| Task details |
Isolate every line in the records below with "Core" in it.

| The input |
-- ==== Sys2Proof/Machine/Core.lean ====
section
/-! DEFINITION. The machine as the host takes it. -/

def Sys2Proof.core : Host.Core :=
  { State := Sys2Proof.Machine.State, Fault := Sys2Proof.Machine.Fault, Refusal := Sys2Proof.Machine.Refusal,
    step := Sys2Proof.Machine.step, reset := Sys2Proof.Machine.State.reset }
end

| Output of the task |
-- ==== Sys2Proof/Machine/Core.lean ====
def Sys2Proof.core : Host.Core :=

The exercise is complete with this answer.